I can recall about two years ago when I first started exploring generative AI.
I had drafted an email to a colleague overseeing technology projects. The email was simply to ask what our company was doing around AI and whether I could be involved in some capacity.
That email, just a few lines long, took me 30 minutes to write.
I was deeply intimidated by the idea of joining the conversation. I didn’t have the technical skills. I didn’t have the standing within the company. I couldn’t even articulate a clear outcome I was seeking.
But my curiosity outweighed my fear.
I hit ‘Send,’ formally marking the beginning of my deep dive into generative AI.
Since then, I’ve learned a tremendous amount. But the intimidation hasn’t gone away. If anything, it grows a little each day I read a new post by a brilliant engineer or explore another innovative tool.
It has grown. But so has my capacity to manage it, even embrace it.
That’s what this post is about…
Recognizing intimidation at different stages of AI understanding and learning how to use it to feed curiosity and guide more systematic learning.
Intimidation across key phases of understanding
When I first began to consider exploring AI, everything felt too technical. AI had always seemed like the product of secretive R&D labs, developed by brainiac engineers and scientists at companies I had no proximity to.
I worried about getting it wrong, about not being smart enough to keep up, or even entering the space at all.
Eventually, I worked through that initial barrier and came to understand just how extraordinary—and accessible—the technology had become.
The intimidation didn’t vanish. It just changed shape.
When I started using AI for practical tasks, it became something subtler.
Knowing just enough is dangerous. I started feeling a strange embarrassment about using AI so simply while others online were building agents and deploying code. I wasn’t using it anywhere near its full potential, and I knew it. (Still not, by the way.)

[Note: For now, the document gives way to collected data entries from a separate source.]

theorem State.warpRetire_eq {s : State} {q : Nat} {w : WRef} {x : Warp} (h : (s.part q).warp w = some x) (hw : x.wait = .retire) (hi : x.ifc = 0) :
    s.warpRetire q w = (s.modPart q (fun p => p.retireWarp w)).retestColl q x.block := by
  simp [State.warpRetire, h, hw, hi]

/-! ### A block that retires (R98) -/

theorem Part.retireBlock_leaves (p : Part) (b : Block) (now : Nat) : (p.retireBlock b now).blocks = p.blocks.filter (fun x => x.id != b.id) ∧
    (p.retireBlock b now).gangs = if ∃ x ∈ p.blocks, x.id ≠ b.id ∧ x.gang = b.gang then p.gangs else p.gangs.filter (fun x => x.id != b.gang) := by
  let r : Part := { p.settle now with blocks := p.blocks.filter (fun x => x.id != b.id) }
  have last : (r.blocksOf b.gang).isEmpty = true ↔ ¬ ∃ x ∈ p.blocks, x.id ≠ b.id ∧ x.gang = b.gang := by
    simp only [r, Part.blocksOf, List.isEmpty_iff, List.filter_filter, List.filter_eq_nil_iff, Bool.and_eq_true, beq_iff_eq, bne_iff_ne, not_exists, not_and]
    exact forall₂_congr fun x _ => ⟨fun h hi hg => h hg hi, fun h hg hi => h hi hg⟩
  have standing := Part.checkTrigger_standing (if (r.blocksOf b.gang).isEmpty then { r with gangs := r.gangs.filter (fun g => g.id != b.gang) } else r) b.grid
  refine ⟨(Part.blocks_of_standing standing).trans ?_, (Part.gangs_of_standing standing).trans ?_⟩
  · split <;> rfl
  · by_cases h : ∃ x ∈ p.blocks, x.id ≠ b.id ∧ x.gang = b.gang
    · rw [if_pos h, if_neg (mt last.1 (not_not.2 h))]
      rfl
    · rw [if_neg h, if_pos (last.2 h)]
      rfl

/-! ### A grid that completes (R78, R79, R358) -/

/-- The event counters and the grids of a partition, but for which dependences of theirs are known to hold. -/
def Part.counted (p : Part) : Sparse 64 × List Nat := (p.events, p.grids.map (fun g => g.seq))

theorem Part.wakeLwait_counted (p : Part) : p.wakeLwait.counted = p.counted := by
  refine List.foldlRecOn _ _ (motive := fun r : Part => r.counted = p.counted) rfl fun r hr x _ => Eq.trans ?_ hr
  unfold Part.endLwait
  split
  · dsimp only
    split <;> rfl
  · rfl

theorem Part.bumpEvent_counted (p : Part) (e : Nat) :
    (p.bumpEvent e).counted = (Sparse.wr p.events e (BitVec.ofNat 64 (stick 64 (Sparse.rd p.events e).toNat 1)), p.grids.map (fun g => g.seq)) := by
  refine (Part.wakeLwait_counted _).trans ?_
  unfold Part.orderPaths
  split <;> simp [Part.counted, Part.evalDeps]

/-- One event counter rises by 1, and sticks at its largest value (R78). -/
theorem Part.bumpEvent_rd (p : Part) (e j : Nat) : (Sparse.rd (p.bumpEvent e).events j).toNat = min (2 ^ 64 - 1) ((Sparse.rd p.events j).toNat + if e = j then 1 else 0) := by
  have hev : (p.bumpEvent e).events = Sparse.wr p.events e (BitVec.ofNat 64 (stick 64 (Sparse.rd p.events e).toNat 1)) := congrArg (·.1) (p.bumpEvent_counted e)
  have := (Sparse.rd p.events j).isLt
  rw [hev, Sparse.rd_wr]
  split
  case isTrue e =>
    subst e
    rw [BitVec.toNat_ofNat, stick]
    omega
  case isFalse => omega

theorem Part.bumpEvents_rd (l : List Nat) (p : Part) (j : Nat) :
    (Sparse.rd (l.foldl Part.bumpEvent p).events j).toNat = min (2 ^ 64 - 1) ((Sparse.rd p.events j).toNat + l.count j) := by
  induction l generalizing p with
  | nil =>
    have := (Sparse.rd p.events j).isLt
    simp only [List.foldl_nil, List.count_nil]
    omega
  | cons e l ih =>
    rw [List.foldl_cons, ih, Part.bumpEvent_rd, List.count_cons]
    simp only [beq_iff_eq]
    omega

theorem Part.bumpEvents_seqs (l : List Nat) (p : Part) : (l.foldl Part.bumpEvent p).grids.map (fun g => g.seq) = p.grids.map (fun g => g.seq) :=
  List.foldlRecOn l _ (motive := fun r : Part => r.grids.map (fun g => g.seq) = p.grids.map (fun g => g.seq)) rfl fun r hr e _ =>
    (congrArg (·.2) (r.bumpEvent_counted e)).trans hr

/-- The counters that a grid raises as it completes: TEV, if it is still due, then CEV. -/
def Grid.raises (g : Grid) : List Nat := (if g.triggered then [] else g.l.tev.toList) ++ g.l.cev.toList

theorem Grid.count_raises (g : Grid) (e : Nat) :
    g.raises.count e = (if g.triggered = false ∧ g.l.tev = some e then 1 else 0) + (if g.l.cev = some e then 1 else 0) := by
  have single (o : Option Nat) : o.toList.count e = if o = some e then 1 else 0 := by
    cases o with
    | none => rfl
    | some x => simp [List.count_singleton]
  unfold Grid.raises
  rw [List.count_append, single]
  cases g.triggered with
  | true => rfl
  | false => simp [single]

/-- A partition as the completion of a grid leaves it. -/
def Part.closeGrid (p : Part) (g : Grid) : Part :=
  { g.raises.foldl Part.bumpEvent p with grids := (g.raises.foldl Part.bumpEvent p).grids.filter (fun x => x.seq != g.seq) }

theorem Part.bumpEvents_raises (p : Part) (g : Grid) : g.raises.foldl Part.bumpEvent p =
    let r := if g.triggered then p else g.l.tev.elim p p.bumpEvent
    g.l.cev.elim r r.bumpEvent := by
  have single (o : Option Nat) (p : Part) : o.toList.foldl Part.bumpEvent p = o.elim p p.bumpEvent := by cases o <;> rfl
  unfold Grid.raises
  rw [List.foldl_append, single]
  split
  · rfl
  · rw [single]

theorem State.completeGrid_eq (s : State) (q : Nat) (g : Grid) : s.completeGrid q g =
    { s.modPart q (fun p => p.closeGrid g) with outbox := s.outbox ++ if g.l.irq then [.irq q g.queue] else [] } := by
  have closed : s.completeGrid q g =
      let t := s.modPart q (fun p => p.closeGrid g)
      if g.l.irq then { t with outbox := t.outbox ++ [.irq q g.queue] } else t := by
    unfold Part.closeGrid State.completeGrid
    simp only [Part.bumpEvents_raises]
    cases g.l.tev <;> cases g.l.cev <;> rfl
  rw [closed]
  dsimp only
  split
  · rfl
  · rw [List.append_nil]
    rfl

theorem State.completeGrid_part (s : State) (q : Nat) (g : Grid) : (s.completeGrid q g).part q = (s.part q).closeGrid g := by
  rw [State.completeGrid_eq]
  exact State.modPart_part s q fun p => p.closeGrid g

theorem State.completeGrid_outbox (s : State) (q : Nat) (g : Grid) : (s.completeGrid q g).outbox = s.outbox ++ if g.l.irq then [.irq q g.queue] else [] := by
  rw [State.completeGrid_eq]

/-- The grids of its number are gone, and no other. -/
theorem Part.closeGrid_seqs (p : Part) (g : Grid) : (p.closeGrid g).grids.map (fun x => x.seq) = (p.grids.map (fun x => x.seq)).filter (fun n => n != g.seq) := by
  rw [← Part.bumpEvents_seqs g.raises p, List.filter_map]
  rfl

theorem Part.closeGrid_events (p : Part) (g : Grid) (e : Nat) : (Sparse.rd (p.closeGrid g).events e).toNat =
    min (2 ^ 64 - 1) ((Sparse.rd p.events e).toNat + (if g.triggered = false ∧ g.l.tev = some e then 1 else 0) + (if g.l.cev = some e then 1 else 0)) := by
  rw [Nat.add_assoc, ← Grid.count_raises]
  exact Part.bumpEvents_rd g.raises p e

end Sys2Proof.Machine
end

section
/-! SUPPORT. What placing a gang leaves of a partition, and the placing, donating, retiring and completing of work. -/

namespace Sys2Proof.Machine

/-! ### The warps of the other cores -/

theorem AMap.filter_wr {α : Type} {c : Nat × α → Bool} {k : Nat} {v : α} (h : ∀ u, c (k, u) = false) (m : AMap α) : (AMap.wr m k v).filter c = m.filter c := by
  induction m with
  | nil => simp [AMap.wr, h]
  | cons x l ih =>
    unfold AMap.wr
    split
    · simp [h]
    · split
      case isTrue e => subst e; simp [h]
      case isFalse => simp [List.filter_cons, ih]

/-- A warp that is put on a core leaves the warps of every other core. -/
theorem Part.setWarp_warpsOn_other (p : Part) {w : WRef} (hw : w.slot < 64) (x : Warp) {g : Nat} (h : g ≠ w.core) : (p.setWarp w x).warpsOn g = p.warpsOn g := by
  have off : ((w.core * 64 + w.slot) / 64 == g) = false := by
    rw [beq_eq_false_iff_ne]
    omega
  unfold Part.warpsOn Part.setWarp wkey
  dsimp only
  rw [AMap.filter_wr fun _ => off]

/-- What a partition has besides the warps of core `g`: its blocks, gangs and grids, and the warps of the other cores. -/
def Part.besides (g : Nat) (p : Part) : List Block × List Gang × List Grid × (Nat → List (WRef × Warp)) :=
  (p.blocks, p.gangs, p.grids, fun c => if c = g then [] else p.warpsOn c)

theorem Part.besides_of_roster {p r : Part} (h : r.roster = p.roster) (g : Nat) : r.besides g = p.besides g := by
  simp only [Part.roster, Prod.mk.injEq] at h
  obtain ⟨hw, hb, hg, hr⟩ := h
  simp only [Part.besides, Part.warpsOn, hw, hb, hg, hr]

theorem Part.setWarp_besides (p : Part) {w : WRef} (hw : w.slot < 64) (x : Warp) : (p.setWarp w x).besides w.core = p.besides w.core := by
  have others : (fun c => if c = w.core then [] else (p.setWarp w x).warpsOn c) = fun c => if c = w.core then [] else p.warpsOn c := by
    funext c
    split
    · rfl
    case isFalse h => exact Part.setWarp_warpsOn_other p hw x h
  simp only [Part.besides, others, Part.setWarp_blocks, Part.setWarp_gangs, Part.setWarp_grids]

/-! ### Placing a block (R81, R84) -/

/-- Where a block stands: its grid, its gang, its number and its core. -/
def Block.site (b : Block) : Nat × Nat × Nat × Nat := (b.grid, b.gang, b.bid, b.core)

/-- A partition after blocks at sites `l` have been placed: its gangs and grids stand, and so do the warps of every core at which none has been placed. -/
structure Part.Adds (p r : Part) (l : List (Nat × Nat × Nat × Nat)) : Prop where
  sites : r.blocks.map Block.site = p.blocks.map Block.site ++ l
  gangs : r.gangs = p.gangs
  grids : r.grids = p.grids
  elsewhere : ∀ c, (∀ x ∈ l, x.2.2.2 ≠ c) → r.warpsOn c = p.warpsOn c

theorem Part.Adds.refl (p : Part) : p.Adds p [] := ⟨by simp, rfl, rfl, fun _ _ => rfl⟩

theorem Part.Adds.trans {p r t : Part} {l m : List (Nat × Nat × Nat × Nat)} (h : p.Adds r l) (k : r.Adds t m) : p.Adds t (l ++ m) where
  sites := by rw [k.sites, h.sites, List.append_assoc]
  gangs := k.gangs.trans h.gangs
  grids := k.grids.trans h.grids
  elsewhere c hc := (k.elsewhere c fun x hx => hc x (List.mem_append_right _ hx)).trans (h.elsewhere c fun x hx => hc x (List.mem_append_left _ hx))

/-- A new block and what is besides the warps of its core make up what its placing leaves. -/
theorem Part.Adds.of_besides {p r t : Part} {b : Block} (hr : r.roster = p.roster) (ht : t.besides b.core = ({ r with blocks := r.blocks ++ [b] } : Part).besides b.core) :
    p.Adds t [b.site] := by
  simp only [Part.roster, Prod.mk.injEq] at hr
  obtain ⟨hw, hb, hg, hgr⟩ := hr
  simp only [Part.besides, Prod.mk.injEq] at ht
  obtain ⟨tb, tg, tgr, tw⟩ := ht
  refine ⟨by simp [tb, hb], tg.trans hg, tgr.trans hgr, fun c hc => ?_⟩
  have hne : c ≠ b.core := fun e => hc _ (List.mem_singleton_self _) e.symm
  have := congrFun tw c
  simp only [if_neg hne] at this
  rw [this]
  unfold Part.warpsOn
  dsimp only
  rw [hw]

theorem Part.freshBucket_roster (p : Part) (g cls now : Nat) : (p.freshBucket g cls now).roster = p.roster := by
  unfold Part.freshBucket
  split <;> rfl

theorem Part.slot_lt (p : Part) (g i : Nat) : (p.freeSlots g).getD i 0 < 64 := by
  rw [List.getD_eq_getElem?_getD]
  cases h : (p.freeSlots g)[i]? with
  | none => decide
  | some k =>
    have := List.mem_of_getElem? h
    simpa using (List.mem_filter.1 this).1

As I moved into more systematic experimentation, the intimidation shifted again, but this time in a more personal direction.
Once I began testing prompts with focused outcomes, I started to notice where my own thinking was fuzzy or incomplete.
AI didn’t just produce outputs. It reflected back the quality of my inputs. If my logic was unclear, AI wasted no time in revealing it. That intimidation didn’t feel technical anymore—it felt like I was personally inadequate.
Later, when I began working with AI more as a creative partner—co-developing frameworks, reviewing drafts, brainstorming problem-solving approaches—the discomfort sharpened again.
What if it generated something better than I could? What did that mean for me as a contributor? Is this what being replaced actually feels like?
Embracing intimidation
Now, the intimidation is less intrusive, but no less real.
I still get overwhelmed by new tools and by the thinking of others who seem years ahead.
But now, that feeling is more of a signal than a barrier. It tells me I’m entering new territory. It reminds me that I’m being led by questions I don’t yet know how to answer.
Managing intimidation isn’t about building confidence. It’s about relentlessly feeding curiosity.
Experiment → fail → reflect → repeat
Embrace the process. Be fearless in executing it.
This mantra, I believe, is essential on the path toward AI stewardship.